Exercise material: Begin

/-- A Notice source that is an event changes the Constable only. -/
@[simp] theorem raiseNotice_rest (s : State) (n : Nat) (p1 p2 p3 : U32) :
    (raiseNotice s n p1 p2 p3).pending = s.pending ∧ (raiseNotice s n p1 p2 p3).now = s.now ∧
      (raiseNotice s n p1 p2 p3).station = s.station ∧ (raiseNotice s n p1 p2 p3).stationOk = s.stationOk ∧
      (raiseNotice s n p1 p2 p3).loadCode = s.loadCode ∧ (raiseNotice s n p1 p2 p3).loadRef = s.loadRef ∧
      (raiseNotice s n p1 p2 p3).program = s.program ∧ (raiseNotice s n p1 p2 p3).change = s.change ∧
      (raiseNotice s n p1 p2 p3).lanes = s.lanes ∧ (raiseNotice s n p1 p2 p3).vote = s.vote ∧
      (raiseNotice s n p1 p2 p3).cyc = s.cyc ∧ (raiseNotice s n p1 p2 p3).commons = s.commons ∧
      (raiseNotice s n p1 p2 p3).points = s.points ∧ (raiseNotice s n p1 p2 p3).field = s.field ∧
      (raiseNotice s n p1 p2 p3).bus = s.bus ∧ (raiseNotice s n p1 p2 p3).sessions = s.sessions ∧
      (raiseNotice s n p1 p2 p3).host = s.host ∧ (raiseNotice s n p1 p2 p3).stiles = s.stiles ∧
      (raiseNotice s n p1 p2 p3).modes = s.modes ∧ (raiseNotice s n p1 p2 p3).twin = s.twin ∧
      (raiseNotice s n p1 p2 p3).update = s.update ∧ (raiseNotice s n p1 p2 p3).age = s.age ∧
      (raiseNotice s n p1 p2 p3).out = s.out ∧ (raiseNotice s n p1 p2 p3).draws = s.draws := by
  unfold raiseNotice; (repeat' split) <;> simp

/-- A pushed event may lose one, which the Constable notes. -/
@[simp] theorem pushEvent_rest (s : State) (kind : Nat) (bytes : List Byte) :
    (pushEvent s kind bytes).pending = s.pending ∧ (pushEvent s kind bytes).now = s.now ∧
      (pushEvent s kind bytes).station = s.station ∧ (pushEvent s kind bytes).stationOk = s.stationOk ∧
      (pushEvent s kind bytes).loadCode = s.loadCode ∧ (pushEvent s kind bytes).loadRef = s.loadRef ∧
      (pushEvent s kind bytes).program = s.program ∧ (pushEvent s kind bytes).change = s.change ∧
      (pushEvent s kind bytes).lanes = s.lanes ∧ (pushEvent s kind bytes).vote = s.vote ∧
      (pushEvent s kind bytes).cyc = s.cyc ∧ (pushEvent s kind bytes).commons = s.commons ∧
      (pushEvent s kind bytes).points = s.points ∧ (pushEvent s kind bytes).field = s.field ∧
      (pushEvent s kind bytes).bus = s.bus ∧ (pushEvent s kind bytes).sessions = s.sessions ∧
      (pushEvent s kind bytes).stiles = s.stiles ∧ (pushEvent s kind bytes).modes = s.modes ∧
      (pushEvent s kind bytes).twin = s.twin ∧ (pushEvent s kind bytes).update = s.update ∧
      (pushEvent s kind bytes).age = s.age ∧ (pushEvent s kind bytes).out = s.out ∧ (pushEvent s kind bytes).draws = s.draws := by
  unfold pushEvent; (repeat' split) <;> simp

Exercise material: End

Action item: Those lines from the one with "(raiseNotice s n p1 p2 p3).modes" through the last line of the material above are to be retyped exactly, with nothing else.

Written solution:
      (raiseNotice s n p1 p2 p3).modes = s.modes ∧ (raiseNotice s n p1 p2 p3).twin = s.twin ∧
      (raiseNotice s n p1 p2 p3).update = s.update ∧ (raiseNotice s n p1 p2 p3).age = s.age ∧
      (raiseNotice s n p1 p2 p3).out = s.out ∧ (raiseNotice s n p1 p2 p3).draws = s.draws := by
  unfold raiseNotice; (repeat' split) <;> simp

/-- A pushed event may lose one, which the Constable notes. -/
@[simp] theorem pushEvent_rest (s : State) (kind : Nat) (bytes : List Byte) :
    (pushEvent s kind bytes).pending = s.pending ∧ (pushEvent s kind bytes).now = s.now ∧
      (pushEvent s kind bytes).station = s.station ∧ (pushEvent s kind bytes).stationOk = s.stationOk ∧
      (pushEvent s kind bytes).loadCode = s.loadCode ∧ (pushEvent s kind bytes).loadRef = s.loadRef ∧
      (pushEvent s kind bytes).program = s.program ∧ (pushEvent s kind bytes).change = s.change ∧
      (pushEvent s kind bytes).lanes = s.lanes ∧ (pushEvent s kind bytes).vote = s.vote ∧
      (pushEvent s kind bytes).cyc = s.cyc ∧ (pushEvent s kind bytes).commons = s.commons ∧
      (pushEvent s kind bytes).points = s.points ∧ (pushEvent s kind bytes).field = s.field ∧
      (pushEvent s kind bytes).bus = s.bus ∧ (pushEvent s kind bytes).sessions = s.sessions ∧
      (pushEvent s kind bytes).stiles = s.stiles ∧ (pushEvent s kind bytes).modes = s.modes ∧
      (pushEvent s kind bytes).twin = s.twin ∧ (pushEvent s kind bytes).update = s.update ∧
      (pushEvent s kind bytes).age = s.age ∧ (pushEvent s kind bytes).out = s.out ∧ (pushEvent s kind bytes).draws = s.draws := by
  unfold pushEvent; (repeat' split) <;> simp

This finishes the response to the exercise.